Sunset Boulevard (Review)

Tale of Hollywood desperation and dementia gets a big-time patina

Laurie Schneider Brinkman (Norma Desmond) and Michael Shawn Starks (Joe Gillis)
Laurie Schneider Brinkman (Norma Desmond) and Michael Shawn Starks (Joe Gillis)

Andrew Lloyd Webber's Sunset Boulevard, created in the mid-1990s was his last big show to have some measure of success, including a two-year run on Broadway. Even at that, however, the musical version of Billy Wilder’s 1950 film had a troubled stage history, opening in London in 1993 and the following year on Broadway. It is reported to have lost nearly $20 million, in part due several lawsuits by actresses cast then set aside for the role of the faded silent film star Norma Desmond.

But those losses were also the result of Sunset Boulevard’s Broadway production expenses — well over $700,000 per week. So it’s no small feat that Cincinnati Music Theatre, an all-volunteer community group, has pulled off a credible rendition of the sordid tale of Hollywood desperation and dementia. With a cast of 28 and ably staged by veteran director Skip Fenker, supported by a 16-musician orchestra conducted by Kendra Struthers, CMT’s Sunset Boulevard at the Aronoff Center’s Jarson Kaplan Theater gives the show a big-time patina.
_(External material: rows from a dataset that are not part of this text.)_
/-- The same cases row by row: beside the decoder's own row, only `RD_OPEN_C` matches, and only at 0xC000. -/
theorem mnemonic_of_matchesTop (t : BitVec 5) (c : Bool) (hc : c = true → t = 6#5) :
    ∀ r ∈ opcodeMap, r.matchesTop t c = true →
      r.mnemonic = mnemonicOfTop t.toNat c ∨ (c = true ∧ r.mnemonic = "RD_OPEN_C") := by
  revert t c
  decide

theorem opcodeMap_mnemonic_inj {r r' : OpcodeRow} (hr : r ∈ opcodeMap) (hr' : r' ∈ opcodeMap)
    (h : r.mnemonic = r'.mnemonic) : r = r' :=
  List.inj_on_of_nodup_map (f := OpcodeRow.mnemonic) (by decide) hr hr' h

theorem mnemonicOfTop_of_readsC000 {w : Word} (h : w.readsC000 = true) :
    mnemonicOfTop w.top.toNat w.readsC000 = "RD_C000" := by
  rw [h, Word.top_of_readsC000 h]
  rfl

/-- Settles O11: the map and the decoder both rest on the five highest bits and on whether 0xC000 is read. -/
theorem decoderAgreesWithTheOpcodeMap : Obligations.DecoderAgreesWithTheOpcodeMap := by
  intro w
  rw [opcodeRow_eq, find?_matchesTop _ _ Word.top_of_readsC000, decode_mnemonic, ← Word.toNat_top]
  rfl

/-- Settles O12: two rows with the decoder's mnemonic are one row; any other pair has `RD_OPEN_C` at 0xC000, where
the decoder's mnemonic is `RD_C000`. -/
theorem onlyTheC000RowsOverlap : Obligations.OnlyTheC000RowsOverlap := by
  intro w r r' hr hr' hm hm'
  rw [OpcodeRow.matches_eq_matchesTop hr] at hm
  rw [OpcodeRow.matches_eq_matchesTop hr'] at hm'
  have hrow := mnemonic_of_matchesTop _ _ Word.top_of_readsC000 r hr hm
  have hrow' := mnemonic_of_matchesTop _ _ Word.top_of_readsC000 r' hr' hm'
  obtain h | ⟨hc, h⟩ := hrow <;> obtain h' | ⟨hc', h'⟩ := hrow'
  · exact .inl (opcodeMap_mnemonic_inj hr hr' (h.trans h'.symm))
  · obtain ⟨hkind, haddr⟩ := Word.fields_of_readsC000 hc'
    exact .inr ⟨hkind, haddr, .inl ⟨h.trans (mnemonicOfTop_of_readsC000 hc'), h'⟩⟩
  · obtain ⟨hkind, haddr⟩ := Word.fields_of_readsC000 hc
    exact .inr ⟨hkind, haddr, .inr ⟨h, h'.trans (mnemonicOfTop_of_readsC000 hc)⟩⟩
  · exact .inl (opcodeMap_mnemonic_inj hr hr' (h.trans h'.symm))

end Sys2Proof

/-! ### What a step can do to the configuration and to the invariant (R9, R18 to R20) -/

namespace Sys2Proof.Machine

theorem exec_keeps_cfg {i : Instr} {s t : State} (h : exec i s = .next t) : t.cfg = s.cfg := by
  obtain ⟨_, _, -, rfl⟩ | ⟨_, _, -, rfl⟩ | ⟨_, _, -, rfl⟩ | ⟨_, _, -, rfl⟩ | ⟨_, _, -, -, rfl⟩ |
    ⟨-, -, _, _, _, rfl⟩ | ⟨-, -, _, -, -, rfl⟩ | ⟨_, rfl⟩ := exec_next_cases h <;> rfl

/-- Settles O57: an idle step changes nothing, and no operation writes the configuration. -/
theorem stepKeepsConfiguration : Obligations.StepKeepsConfiguration := by
  intro s t h
  obtain ⟨-, ⟨-, rfl⟩ | ⟨r, rest, -, hexec⟩⟩ := step_next_cases h
  · rfl
  · exact exec_keeps_cfg (s := { s with pending := rest, host := r.host }) hexec

/-- Of the three writers of what the invariant speaks of, the gate's and the RAM's need RAM to be present, and the
RAM's two writers keep the canonical form. -/
theorem exec_keeps_inv {i : Instr} {s t : State} (hwf : i.wf = true) (hinv : s.Inv) (h : exec i s = .next t) :
    t.Inv := by
  obtain ⟨hvalid, hcanonical, hbelow, hnoRam⟩ := hinv
  obtain ⟨a, d, rfl, rfl⟩ | ⟨_, _, -, rfl⟩ | ⟨_, _, -, rfl⟩ | ⟨_, _, -, rfl⟩ | ⟨a, d, rfl, hopen, rfl⟩ |
    ⟨-, -, _, _, _, rfl⟩ | ⟨-, hpersist, bs, -, hlength, rfl⟩ | ⟨_, rfl⟩ := exec_next_cases h
  case inl =>
    refine ⟨hvalid, hcanonical, hbelow, fun (habsent : s.cfg.ramPresent = false) => ?_⟩
    have hlocked : s.gateWritable = false := by simp [State.gateWritable, habsent]
    simpa only [hlocked, Bool.false_eq_true, if_false] using hnoRam habsent
  case inr.inr.inr.inr.inl =>
    have hplace := ramIndex_lt s.ramBankSel_lt (ramOffset_lt_of_wf hwf)
    have hpresent := (s.ramAccessible_iff.mp hopen).1
    exact ⟨hvalid, Memory.wf_write hcanonical _ d, Memory.below_write hbelow hplace d,
      fun habsent => absurd hpresent (Bool.eq_false_iff.mp habsent)⟩
  case inr.inr.inr.inr.inr.inr.inl =>
    have hpresent := (s.persist_iff.mp hpersist).1
    exact ⟨hvalid, Memory.wf_ofBytes bs, hlength ▸ Memory.below_ofBytes bs,
      fun habsent => absurd hpresent (Bool.eq_false_iff.mp habsent)⟩
  all_goals exact ⟨hvalid, hcanonical, hbelow, hnoRam⟩

/-- Settles O49: the operation a step runs came from the decoder, so it is well-formed. -/
theorem stepKeepsInvariant : Obligations.StepKeepsInvariant := by
  intro s t hinv h
  obtain ⟨-, ⟨-, rfl⟩ | ⟨r, rest, -, hexec⟩⟩ := step_next_cases h
  · exact hinv
  · exact exec_keeps_inv (s := { s with pending := rest, host := r.host }) (wf_decode r.word) hinv hexec

end Sys2Proof.Machine

/-! ### The two writers of a RAM byte (R19, R39) -/

namespace Sys2Proof

/-- A word that decodes to a row of `lo` to `hi` with an address and a data byte is a write in that window. -/
theorem window_of_write {w : Word} {i : Instr} (a : Addr) (d : Byte) (lo hi : Nat) (h : decode w = i)
    (hrow : i ∈ [.wrRamg a d, .wrRomb a d, .wrRamb a d, .wrMode a d, .wrRam a d, .wrNop8 a d, .wrNopC a d])
    (hwindow : i.wf = inWindow lo hi a) :
    w.kind = 0b01#2 ∧ w.addr = a ∧ lo ≤ w.addr.toNat ∧ w.addr.toNat ≤ hi ∧ w.data = d := by
  obtain ⟨hkind, haddr, hdata⟩ := fields_of_write h hrow
  have hwf := wf_decode w
  rw [h, hwindow, inWindow_iff, ← haddr] at hwf
  exact ⟨hkind, haddr, hwf.1, hwf.2, hdata⟩
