-- ==== Sys2Proof/Machine/Dispatch.lean ====
section
/-! DEFINITION. One arm per command (30_encoding R73). -/

namespace Sys2Proof.Machine

def exec (i : Instr) (s : State) : Host.Outcome State Fault Refusal :=
  match i with
  | .nop => Sys2Proof.Machine.execNop s
  | .norm => Sys2Proof.Machine.execNorm s
  | .denorm => Sys2Proof.Machine.execDenorm s
  | .clrq => Sys2Proof.Machine.execClrq s
  | .ilv j => Sys2Proof.Machine.execIlv j s
  | .dilv j => Sys2Proof.Machine.execDilv j s
  | .map => Sys2Proof.Machine.execMap s
  | .unmap => Sys2Proof.Machine.execUnmap s
  | .half l => Sys2Proof.Machine.execHalf l s
  | .center l => Sys2Proof.Machine.execCenter l s
  | .meters => Sys2Proof.Machine.execMeters s
  | .encode l => Sys2Proof.Machine.execEncode l s
  | .decode => Sys2Proof.Machine.execDecode s

end Sys2Proof.Machine
end

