-- ==== Sys2Proof/Machine/Port.lean ====
section
/-! DEFINITION. What one accepted port event does (20_memory R52, R53, R55; 10_state R22; 70_reset R230). -/

namespace Sys2Proof.Machine

/-- Issue the command word in CMD (10_state R22): the command it spells, or IllegalCommand (30_encoding R74, R202). -/
def issue (s : State) : Host.Outcome State Fault Refusal :=
  match decode s.cmd with
  | .ok i => exec i s
  | .error _ => .next (raiseErr .illegalCommand 0 s)

/-- `HostWrite(idx, d)` (R53): a write to CMD latches the word and issues it, all in one transition (R55);
at a reserved index nothing changes. -/
def hostWrite (s : State) (idx : RegIndex) (d : PortWord) : Host.Outcome State Fault Refusal :=
  match regAt idx with
  | some r => if r = .cmd then issue (writeReg d s .cmd) else .next (writeReg d s r)
  | none => .next s

/-- Reset (R230, R35): every register to its reset value; the host's own side of the port is not the block's to reset. -/
def resetBlock (s : State) : State := { State.reset with port := s.port, reads := s.reads }

/-- One event the port accepts (R57). A read changes no register; the value it returns joins `reads` (R52, R238). -/
def accept (e : PortEvent) (s : State) : Host.Outcome State Fault Refusal :=
  match e with
  | .read idx => .next { s with reads := s.reads ++ [hostRead s idx] }
  | .write idx d => hostWrite s idx d
  | .reset => .next (resetBlock s)

/-- One transition: the oldest pending event (R55, R57); with none pending the block is idle and keeps its state
(70_reset R231; DESIGN CHOICE, log entry 3). -/
def takeEvent (s : State) : Host.Outcome State Fault Refusal :=
  match s.port with
  | [] => .next s
  | e :: rest => accept e { s with port := rest }

/-- The port event that issues an opcode-table word: a host write of the word to CMD (R22). -/
def cmdEvent (nbits w : Nat) : PortEvent := .write (indexOf .cmd) ((tableCmdWord nbits w).setWidth 64)

end Sys2Proof.Machine
end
David Zlatic designed a production — scenery, lighting in the style of film noir and a stream of well executed photographic and video projections in moody black-and-white — that works very well indeed, including Desmond’s mansion with a sweeping central staircase, as fading and unseemly as its owner. Elaine K. Michael’s costumes, featuring specific designs by Catherine Ross for Norma Desmond’s wardrobe, capture the necessary glitz of Hollywood.

The success of any production of Sunset Boulevard hinges on performers portraying Desmond and her “kept man,” Joe Gillis, a failed writer whom she holds hostage with her glamorous lifestyle and suffocating neediness. Gillis is meant to be a good 20 years younger than Desmond, who is described as a one-time silent film star hoping to make a comeback in 1950.

The difference between Laurie Schneider Brinkman and Michael Shawn Starks is not so obvious, although efforts have been made to age her and demonstrate her mental fragility and instability. Brinkman does that well, and she’s a powerhouse of a singer, especially the show’s signature number, “As If We Never Said Goodbye,” so it’s no big challenge to accept her as a delusional woman clinging to a past that everyone else barely remembers. Her mad scene at the end is convincing and moving.

Starks does not come across as two decades her junior, but he conveys a brash, hard-boiled attitude that works well in the show’s prologue as well as the title song, which opens Sunset Boulevard’s second act. His dilemma between having the good life delivered to him and being disgusted by a woman who tries to drag him into her fantasy world makes sense in Starks’ portrait. His cynical narration contrasts perfectly with her insistence on living in unsupported romantic memories.

Other roles in this production are capably handled, if less consequential. Wayne Wright is Max von Mayerling, Desmond’s butler and house manager (as well as her former director and husband …), who is stone-faced with occasional cracks of emotion. Bree Hunter Sprankle plays Betty Schaefer, an aspiring screenwriter who’s engaged to Joe’s best friend but attracted to Joe — a plot device that leads to Desmond’s final desperate act. Betty is an underwritten role, but Sprankle has a fine, fresh voice and spunky demeanor in several duets (“Girl Meets Boy,” “Too Much in Love to Care”) with Starks.

Because of its physical demands, Sunset Boulevard is seldom produced. CMT has a long track record of making such productions work (this is its 50th season), and this adds to that illustrious history. If you want to check this show off your musical theater bucket list, this one won’t disappoint you.



SUNSET BOULEVARD, presented by Cincinnati Musical Theatre, continues at the Aronoff’s Jarson-Kaplan Theatre through May 18.